We identified the highest number of marker-trait associations for the “Species,” a binary trait accounting for the level of genetic differentiation between cultivated and wild grapevine67. In particular, 34 SNPs were associated with the subspecies membership, out of which 3 SNPs on chr15 exhibited significant Bonferroni-corrected associations also with GLM-Q3 (see Supplementary Note S1; Supplementary Table S7 and Supplementary Figure S10). Notably, in LD with those three SNPs on chr15, we identified the nitrate transporter –like NRT1 gene, which has been correlated with the divergence in nitrate-use between the subspecies Oryza sativa L. indica and japonica68. According to the genome scan for signatures of selection, the GWAS test on ‘species’ trait led to identifying genes involved in response to environmental stresses (Supplementary Table S8). For instance, the salt overly sensitive 1 (SOS1) gene encodes a Na+/H+ antiporter, which is the downstream target of the Salt Overly Sensitive (SOS) signaling pathway, involved in controlling ion homoeostasis during salt stress69. We also identified the hypoxia up-regulated protein 1-like (HRE1) gene, which encodes an ERF transcription factor. HRE1 responds rapidly to oxygen deprivation by maintaining the expression of some anaerobic genes such as the alcohol dehydrogenase (ADH) gene70. Finally, the identification of the arginase gene, involved in the biosynthesis of polyamines, and the sugar transporter erd6-like 16-like gene, which encodes a monosaccharide transporter71, highlighted how sativa and sylvestris might present differences in the metabolisms of polyamines and sugars.

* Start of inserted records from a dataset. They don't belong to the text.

/-- The structure that a Dravya image or patch sets up. -/
structure Graph where
  streams : List StreamRec
  pipes : List PipeRec
  tiles : List TileRec
  branches : List BranchRec
  buffers : List BufferRec
  edges : List EdgeRec
  parts : List PartRec
  ports : List PortRec
  deriving DecidableEq, Repr

/-- A physical extent that a patch gives a partition (R389): partition, first byte, bytes (0 where the patch deletes it),
protected. -/
structure PartMap where
  id : Nat
  pbase : Nat
  size : Nat
  prot : Bool
  deriving DecidableEq, Repr

/-- A LUTS blob as a patch or an image applies it (R97 to R99): block index or 0xFFFF, pipeline, offset, bytes. -/
structure BlobData where
  target : Nat
  pipe : Nat
  off : Nat
  b : Bytes
  deriving DecidableEq, Repr

/-- A staged patch (R113): its pipeline, its records, its PRESET writes (offset, mask, value), its LUT blobs, the plan ranges that
read 0 or are undefined once it takes effect (R88) and the extents of its partitions. -/
structure Patch where
  pipe : Nat
  graph : Graph
  presets : List (Nat × Nat × Nat)
  blobs : List BlobData
  maps : List PartMap
  /-- plan ranges that become new: base, size, zero at load (R88) -/
  fresh : List (Nat × Nat × Bool)
  /-- extents of the old structure that the patch gives up, held until its epoch settles (R144) -/
  old : List PartMap
  /-- a new partition takes space that this patch frees, so the drain drops frames (R145) -/
  drops : Bool
  deriving DecidableEq, Repr

/-! ### Epochs -/

/-- An epoch record (R142): the RWS values in effect and the structure. -/
structure EpochRec where
  num : Nat
  regs : RegFile
  graph : Graph
  /-- of a sky commit: sky epoch, T and frames late (R484) -/
  sky : Option (Nat × Nat × Nat)
  deriving DecidableEq, Repr

/-- The pending front (R119, R121). -/
structure Front where
  num : Nat
  regs : RegFile
  graph : Graph
  patches : List Patch
  cond : Nat
  refPipe : Nat
  frame : Nat
  time : Nat
  /-- when the write arrived, in ns of `clk` -/
  arrival : Nat
  /-- this front was prepared by the sky agent (R122) -/
  sky : Bool
  /-- the sky agent holds the COMMIT (R483) -/
  go : Bool
  /-- the target boundary has passed -/
  targetSeen : Bool
  /-- boundaries of ref_pipe passed after the target -/
  passed : Nat
  /-- why the commit is late (R130), 0 while it is not -/
  late : Nat
  deriving DecidableEq, Repr

/-- An entry of the static defect map (R210). -/
structure Defect where
  x : Nat
  y : Nat
  kind : Nat
  mask : Nat
  len : Nat
  deriving DecidableEq, Repr

/-- The part of a pipeline's defect map that an RCT tile has loaded into its store, and for which epoch (R212). -/
structure DefStore where
  tile : Nat
  pipe : Nat
  epoch : Nat
  entries : List Defect
  deriving DecidableEq, Repr

/-- A pipeline's place in the epochs. -/
structure PipeSt where
  /-- epoch of the last front taken -/
  epoch : Nat
  /-- fronts issued and not yet taken, oldest first -/
  due : List Nat
  /-- no frame start for twice the nominal period (R126) -/
  idle : Bool
  /-- device times of the last 65,536 boundaries, newest first: what a commit's time condition looks back at (R127, R130) -/
  bounds : List Nat
  /-- draining for a patch (R144): frames wait, and frames dropped so far (R145) -/
  draining : Bool
  dropped : Nat
  /-- the drain drops frames (R145) -/
  drops : Bool
  /-- epochs of the patches whose drain has not ended, oldest first -/
  drainOf : List Nat
  /-- FRAME_ID of the previous frame of the pipeline that reached CAP, and n of its cycle (R228) -/
  prevFid : Option Nat
  prevN : Nat
  /-- FRAME_ID of the last frame opened for the pipeline and not dropped (R129) -/
  lastFid : Option Nat
  /-- SFE_Pp_FIDCTRL.seq in effect for the last frame opened (R172) -/
  lastSeq : Nat
  /-- OB levels R and K of the previous frame, and its epoch (R205) -/
  obPrev : Option (Nat × List Nat × List Nat)
  /-- TNR reference that the previous frame in DVT wrote: plane and seq (R306) -/
  tnr : Option (Nat × Nat)
  /-- a sky epoch taken whose first frame has not reached REC (R484) -/
  skyMark : Option Nat
  deriving DecidableEq, Repr
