/-! ### SFE -/

def R.SFE_G_CTRL : Reg := ⟨0x101000, [(0x10, 0x100)], 0, [], false⟩
def Fl.SFE_G_CTRL_reacquire : Fld := ⟨R.SFE_G_CTRL, 0, 0, .go, .any⟩
def R.SFE_G_STAT : Reg := ⟨0x101004, [(0x10, 0x100)], 0, [], false⟩
def Fl.SFE_G_STAT_up : Fld := ⟨R.SFE_G_STAT, 31, 31, .st, .any⟩
def Fl.SFE_G_STAT_skew : Fld := ⟨R.SFE_G_STAT, 18, 16, .st, .any⟩
def Fl.SFE_G_STAT_went_down : Fld := ⟨R.SFE_G_STAT, 9, 9, .w1c, .any⟩
def Fl.SFE_G_STAT_deskew_fail : Fld := ⟨R.SFE_G_STAT, 8, 8, .w1c, .any⟩
def Fl.SFE_G_STAT_lanes : Fld := ⟨R.SFE_G_STAT, 6, 0, .st, .any⟩
def R.SFE_G_CNT : Reg := ⟨0x101008, [(0x10, 0x100)], 0, [], false⟩
def Fl.SFE_G_CNT_down_count : Fld := ⟨R.SFE_G_CNT, 31, 16, .cntSat, .any⟩
def Fl.SFE_G_CNT_bad_pkt : Fld := ⟨R.SFE_G_CNT, 15, 0, .cntSat, .any⟩
def R.SFE_L_STAT : Reg := ⟨0x104000, [(0x40, 0x40)], 0, [], false⟩
def Fl.SFE_L_STAT_state : Fld := ⟨R.SFE_L_STAT, 27, 24, .st, .any⟩
def Fl.SFE_L_STAT_logical : Fld := ⟨R.SFE_L_STAT, 21, 16, .st, .any⟩
def Fl.SFE_L_STAT_group : Fld := ⟨R.SFE_L_STAT, 11, 8, .st, .any⟩
def Fl.SFE_L_STAT_delay : Fld := ⟨R.SFE_L_STAT, 2, 0, .st, .any⟩
def R.SFE_L_ERR : Reg := ⟨0x104004, [(0x40, 0x40)], 0, [], false⟩
def Fl.SFE_L_ERR_sync_err : Fld := ⟨R.SFE_L_ERR, 31, 16, .cntSat, .any⟩
def Fl.SFE_L_ERR_bip_err : Fld := ⟨R.SFE_L_ERR, 15, 0, .cntSat, .any⟩
def R.SFE_S_CTRL : Reg := ⟨0x108000, [(0x40, 0x80)], 0, [], false⟩
def Fl.SFE_S_CTRL_pad : Fld := ⟨R.SFE_S_CTRL, 31, 16, .rws, .any⟩
def Fl.SFE_S_CTRL_pad_mode : Fld := ⟨R.SFE_S_CTRL, 15, 14, .rws, .le 2⟩
def Fl.SFE_S_CTRL_crc_pad : Fld := ⟨R.SFE_S_CTRL, 13, 13, .rws, .any⟩
def Fl.SFE_S_CTRL_reorder : Fld := ⟨R.SFE_S_CTRL, 8, 0, .rws, .le 256⟩
def R.SFE_S_GEOM : Reg := ⟨0x108004, [(0x40, 0x80)], 0, [], false⟩
def Fl.SFE_S_GEOM_height : Fld := ⟨R.SFE_S_GEOM, 31, 16, .rws, .geomHeight⟩
def Fl.SFE_S_GEOM_width : Fld := ⟨R.SFE_S_GEOM, 15, 0, .rws, .geomWidth⟩
def R.SFE_S_OB : Reg := ⟨0x108008, [(0x40, 0x80)], 0, [], false⟩
def Fl.SFE_S_OB_ob_rows : Fld := ⟨R.SFE_S_OB, 13, 8, .rws, .le 32⟩
def Fl.SFE_S_OB_ob_cols : Fld := ⟨R.SFE_S_OB, 5, 0, .rws, .le 32⟩
def R.SFE_S_TIMING : Reg := ⟨0x10800c, [(0x40, 0x80)], 0x64, [], false⟩
def Fl.SFE_S_TIMING_timeout : Fld := ⟨R.SFE_S_TIMING, 31, 16, .rws, .any⟩
def Fl.SFE_S_TIMING_die_skew : Fld := ⟨R.SFE_S_TIMING, 15, 0, .rws, .any⟩
def R.SFE_S_LASTFSW : Reg := ⟨0x108010, [(0x40, 0x80)], 0, [], false⟩
def Fl.SFE_S_LASTFSW_fsw : Fld := ⟨R.SFE_S_LASTFSW, 31, 0, .ro, .any⟩
def R.SFE_S_LASTFID_LO : Reg := ⟨0x108014, [(0x40, 0x80)], 0, [], false⟩
def Fl.SFE_S_LASTFID_LO_frame_id : Fld := ⟨R.SFE_S_LASTFID_LO, 31, 0, .ro, .any⟩
def R.SFE_S_LASTFID_HI : Reg := ⟨0x108018, [(0x40, 0x80)], 0, [], false⟩
def Fl.SFE_S_LASTFID_HI_frame_id : Fld := ⟨R.SFE_S_LASTFID_HI, 31, 0, .ro, .any⟩
def R.SFE_S_FRAMES : Reg := ⟨0x10801c, [(0x40, 0x80)], 0, [], false⟩
def Fl.SFE_S_FRAMES_count : Fld := ⟨R.SFE_S_FRAMES, 31, 0, .cnt, .any⟩
def R.SFE_S_ERRCNT : Reg := ⟨0x108020, [(0x40, 0x80)], 0, [], false⟩
def Fl.SFE_S_ERRCNT_flagged : Fld := ⟨R.SFE_S_ERRCNT, 31, 16, .cntSat, .any⟩
def Fl.SFE_S_ERRCNT_crc_err : Fld := ⟨R.SFE_S_ERRCNT, 15, 0, .cntSat, .any⟩
def R.SFE_S_PADCNT : Reg := ⟨0x108024, [(0x40, 0x80)], 0, [], false⟩
def Fl.SFE_S_PADCNT_lines : Fld := ⟨R.SFE_S_PADCNT, 31, 0, .cnt, .any⟩
def R.SFE_P_FIDSET_LO : Reg := ⟨0x10c000, [(8, 0x10)], 0, [], false⟩
def Fl.SFE_P_FIDSET_LO_frame_id : Fld := ⟨R.SFE_P_FIDSET_LO, 31, 0, .rws, .any⟩
def R.SFE_P_FIDSET_HI : Reg := ⟨0x10c004, [(8, 0x10)], 0, [], false⟩
def Fl.SFE_P_FIDSET_HI_frame_id : Fld := ⟨R.SFE_P_FIDSET_HI, 31, 0, .rws, .any⟩
def R.SFE_P_FIDCTRL : Reg := ⟨0x10c008, [(8, 0x10)], 0, [], false⟩
def Fl.SFE_P_FIDCTRL_seq : Fld := ⟨R.SFE_P_FIDCTRL, 7, 0, .rws, .any⟩
def R.SFE_PLACE_SRC : Reg := ⟨0x110000, [(0x100, 0x10)], 0, [], false⟩
def Fl.SFE_PLACE_SRC_valid : Fld := ⟨R.SFE_PLACE_SRC, 31, 31, .rws, .any⟩
def Fl.SFE_PLACE_SRC_logical : Fld := ⟨R.SFE_PLACE_SRC, 29, 24, .rws, .any⟩
def Fl.SFE_PLACE_SRC_die : Fld := ⟨R.SFE_PLACE_SRC, 21, 16, .rws, .any⟩
def Fl.SFE_PLACE_SRC_flip_v : Fld := ⟨R.SFE_PLACE_SRC, 9, 9, .rws, .any⟩
def Fl.SFE_PLACE_SRC_flip_h : Fld := ⟨R.SFE_PLACE_SRC, 8, 8, .rws, .any⟩
def R.SFE_PLACE_POS : Reg := ⟨0x110004, [(0x100, 0x10)], 0, [], false⟩
def Fl.SFE_PLACE_POS_y0 : Fld := ⟨R.SFE_PLACE_POS, 31, 16, .rws, .any⟩
def Fl.SFE_PLACE_POS_x0 : Fld := ⟨R.SFE_PLACE_POS, 15, 0, .rws, .any⟩
def R.SFE_PLACE_SIZE : Reg := ⟨0x110008, [(0x100, 0x10)], 0, [], false⟩
def Fl.SFE_PLACE_SIZE_h : Fld := ⟨R.SFE_PLACE_SIZE, 31, 16, .rws, .any⟩
def Fl.SFE_PLACE_SIZE_w : Fld := ⟨R.SFE_PLACE_SIZE, 15, 0, .rws, .any⟩
def R.SFE_SG_CTRL : Reg := ⟨0x120000, [(8, 0x40)], 0, [], false⟩
def Fl.SFE_SG_CTRL_mode : Fld := ⟨R.SFE_SG_CTRL, 31, 30, .rws, .le 2⟩
def Fl.SFE_SG_CTRL_polarity : Fld := ⟨R.SFE_SG_CTRL, 29, 29, .rws, .any⟩
def Fl.SFE_SG_CTRL_base : Fld := ⟨R.SFE_SG_CTRL, 28, 28, .rws, .any⟩
def Fl.SFE_SG_CTRL_line : Fld := ⟨R.SFE_SG_CTRL, 21, 16, .rws, .le 47⟩
def Fl.SFE_SG_CTRL_check : Fld := ⟨R.SFE_SG_CTRL, 7, 7, .rws, .any⟩
def Fl.SFE_SG_CTRL_stream : Fld := ⟨R.SFE_SG_CTRL, 5, 0, .rws, .any⟩
def R.SFE_SG_PERIOD : Reg := ⟨0x120004, [(8, 0x40)], 0, [], false⟩
def Fl.SFE_SG_PERIOD_ns : Fld := ⟨R.SFE_SG_PERIOD, 31, 0, .rws, .any⟩
def R.SFE_SG_PFRAC : Reg := ⟨0x120008, [(8, 0x40)], 0, [], false⟩
def Fl.SFE_SG_PFRAC_frac : Fld := ⟨R.SFE_SG_PFRAC, 15, 0, .rws, .any⟩
def R.SFE_SG_START_LO : Reg := ⟨0x12000c, [(8, 0x40)], 0, [], false⟩
def Fl.SFE_SG_START_LO_time : Fld := ⟨R.SFE_SG_START_LO, 31, 0, .rws, .any⟩
def R.SFE_SG_START_HI : Reg := ⟨0x120010, [(8, 0x40)], 0, [], false⟩
def Fl.SFE_SG_START_HI_time : Fld := ⟨R.SFE_SG_START_HI, 31, 0, .rws, .any⟩
def R.SFE_SG_WIDTH : Reg := ⟨0x120014, [(8, 0x40)], 0, [], false⟩
def Fl.SFE_SG_WIDTH_ns : Fld := ⟨R.SFE_SG_WIDTH, 31, 0, .rws, .any⟩
def R.SFE_SG_LAT : Reg := ⟨0x120018, [(8, 0x40)], 0, [], false⟩
def Fl.SFE_SG_LAT_ns : Fld := ⟨R.SFE_SG_LAT, 31, 0, .rws, .any⟩
def R.SFE_SG_TOL : Reg := ⟨0x12001c, [(8, 0x40)], 0x3e8, [], false⟩
def Fl.SFE_SG_TOL_ns : Fld := ⟨R.SFE_SG_TOL, 31, 0, .rws, .any⟩
def R.SFE_SG_CNT : Reg := ⟨0x120020, [(8, 0x40)], 0, [], false⟩
def Fl.SFE_SG_CNT_missed : Fld := ⟨R.SFE_SG_CNT, 31, 16, .cntSat, .any⟩
def Fl.SFE_SG_CNT_late : Fld := ⟨R.SFE_SG_CNT, 15, 0, .cntSat, .any⟩
def R.SFE_C_STAT : Reg := ⟨0x130000, [(4, 0x100)], 0, [], false⟩
def Fl.SFE_C_STAT_hs : Fld := ⟨R.SFE_C_STAT, 3, 3, .st, .any⟩
def Fl.SFE_C_STAT_ecc_fail : Fld := ⟨R.SFE_C_STAT, 1, 1, .w1c, .any⟩
def Fl.SFE_C_STAT_crc_fail : Fld := ⟨R.SFE_C_STAT, 0, 0, .w1c, .any⟩
def R.SFE_C_CNT : Reg := ⟨0x130004, [(4, 0x100)], 0, [], false⟩
def Fl.SFE_C_CNT_ecc_fixed : Fld := ⟨R.SFE_C_CNT, 31, 16, .cntSat, .any⟩
def Fl.SFE_C_CNT_dropped : Fld := ⟨R.SFE_C_CNT, 15, 0, .cntSat, .any⟩

def Tb.SFE0 : List RegRow :=
  [⟨R.SFE_G_CTRL, [Fl.SFE_G_CTRL_reacquire]⟩,
   ⟨R.SFE_G_STAT, [Fl.SFE_G_STAT_up, Fl.SFE_G_STAT_skew, Fl.SFE_G_STAT_went_down, Fl.SFE_G_STAT_deskew_fail, Fl.SFE_G_STAT_lanes]⟩,
   ⟨R.SFE_G_CNT, [Fl.SFE_G_CNT_down_count, Fl.SFE_G_CNT_bad_pkt]⟩,
   ⟨R.SFE_L_STAT, [Fl.SFE_L_STAT_state, Fl.SFE_L_STAT_logical, Fl.SFE_L_STAT_group, Fl.SFE_L_STAT_delay]⟩,
   ⟨R.SFE_L_ERR, [Fl.SFE_L_ERR_sync_err, Fl.SFE_L_ERR_bip_err]⟩,
   ⟨R.SFE_S_CTRL, [Fl.SFE_S_CTRL_pad, Fl.SFE_S_CTRL_pad_mode, Fl.SFE_S_CTRL_crc_pad, Fl.SFE_S_CTRL_reorder]⟩,
   ⟨R.SFE_S_GEOM, [Fl.SFE_S_GEOM_height, Fl.SFE_S_GEOM_width]⟩,
   ⟨R.SFE_S_OB, [Fl.SFE_S_OB_ob_rows, Fl.SFE_S_OB_ob_cols]⟩,
   ⟨R.SFE_S_TIMING, [Fl.SFE_S_TIMING_timeout, Fl.SFE_S_TIMING_die_skew]⟩,
   ⟨R.SFE_S_LASTFSW, [Fl.SFE_S_LASTFSW_fsw]⟩,
   ⟨R.SFE_S_LASTFID_LO, [Fl.SFE_S_LASTFID_LO_frame_id]⟩,
   ⟨R.SFE_S_LASTFID_HI, [Fl.SFE_S_LASTFID_HI_frame_id]⟩,
   ⟨R.SFE_S_FRAMES, [Fl.SFE_S_FRAMES_count]⟩,
   ⟨R.SFE_S_ERRCNT, [Fl.SFE_S_ERRCNT_flagged, Fl.SFE_S_ERRCNT_crc_err]⟩,
   ⟨R.SFE_S_PADCNT, [Fl.SFE_S_PADCNT_lines]⟩,
   ⟨R.SFE_P_FIDSET_LO, [Fl.SFE_P_FIDSET_LO_frame_id]⟩,
   ⟨R.SFE_P_FIDSET_HI, [Fl.SFE_P_FIDSET_HI_frame_id]⟩,
   ⟨R.SFE_P_FIDCTRL, [Fl.SFE_P_FIDCTRL_seq]⟩,
   ⟨R.SFE_PLACE_SRC, [Fl.SFE_PLACE_SRC_valid, Fl.SFE_PLACE_SRC_logical, Fl.SFE_PLACE_SRC_die, Fl.SFE_PLACE_SRC_flip_v, Fl.SFE_PLACE_SRC_flip_h]⟩,
   ⟨R.SFE_PLACE_POS, [Fl.SFE_PLACE_POS_y0, Fl.SFE_PLACE_POS_x0]⟩]
def Tb.SFE1 : List RegRow :=
  [⟨R.SFE_PLACE_SIZE, [Fl.SFE_PLACE_SIZE_h, Fl.SFE_PLACE_SIZE_w]⟩,
   ⟨R.SFE_SG_CTRL, [Fl.SFE_SG_CTRL_mode, Fl.SFE_SG_CTRL_polarity, Fl.SFE_SG_CTRL_base, Fl.SFE_SG_CTRL_line, Fl.SFE_SG_CTRL_check, Fl.SFE_SG_CTRL_stream]⟩,
   ⟨R.SFE_SG_PERIOD, [Fl.SFE_SG_PERIOD_ns]⟩,
   ⟨R.SFE_SG_PFRAC, [Fl.SFE_SG_PFRAC_frac]⟩,
   ⟨R.SFE_SG_START_LO, [Fl.SFE_SG_START_LO_time]⟩,
   ⟨R.SFE_SG_START_HI, [Fl.SFE_SG_START_HI_time]⟩,
   ⟨R.SFE_SG_WIDTH, [Fl.SFE_SG_WIDTH_ns]⟩,
   ⟨R.SFE_SG_LAT, [Fl.SFE_SG_LAT_ns]⟩,
   ⟨R.SFE_SG_TOL, [Fl.SFE_SG_TOL_ns]⟩,
   ⟨R.SFE_SG_CNT, [Fl.SFE_SG_CNT_missed, Fl.SFE_SG_CNT_late]⟩,
   ⟨R.SFE_C_STAT, [Fl.SFE_C_STAT_hs, Fl.SFE_C_STAT_ecc_fail, Fl.SFE_C_STAT_crc_fail]⟩,
   ⟨R.SFE_C_CNT, [Fl.SFE_C_CNT_ecc_fixed, Fl.SFE_C_CNT_dropped]⟩]
def Tb.SFE : List RegRow := Tb.SFE0 ++ Tb.SFE1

We displayed a whole-genome survey of the genetic differentiation between wild and cultivated grapevines by using population genetics approaches. An overall reduction of genetic diversity was observed within the wild panel, supporting the occurrence of an ongoing progressive decline of natural wild grapevine populations, and the necessity of developing new strategies for the characterization and conservation of V.v. sylvestris. Moreover, we identified several genomic regions with divergent allele frequencies between grapevine cultivars and their wild relatives. These genomic regions showed significant enrichment in functional gene classes related to responses to biotic and abiotic stresses, unraveling different putative mechanisms of adaptation to environmental changes. While grapevine cultivars are almost entirely dependent on human agricultural practices, the wild forms included in our study seem to have kept facing the permanent environmental alterations in their natural habitats. Future genome-scans using broader grapevine populations including sylvestris from their current whole worldwide distribution may confirm whether the differentiation in stress-related genomic regions is common evidence between all wild and cultivated vinifera populations, or if it is limited to the analyzed ex situ germplasm. Moreover, our study provides candidate genes for future functional genomics studies, to assess how the two forms of V. vinifera react under particular environmental stresses such as water deficit and pathogen attacks. In conclusion, our results support the large potential of sylvestris as a source of resilience factors in future breeding programs to deal with climate change and the increasing demand of sustainable viticulture.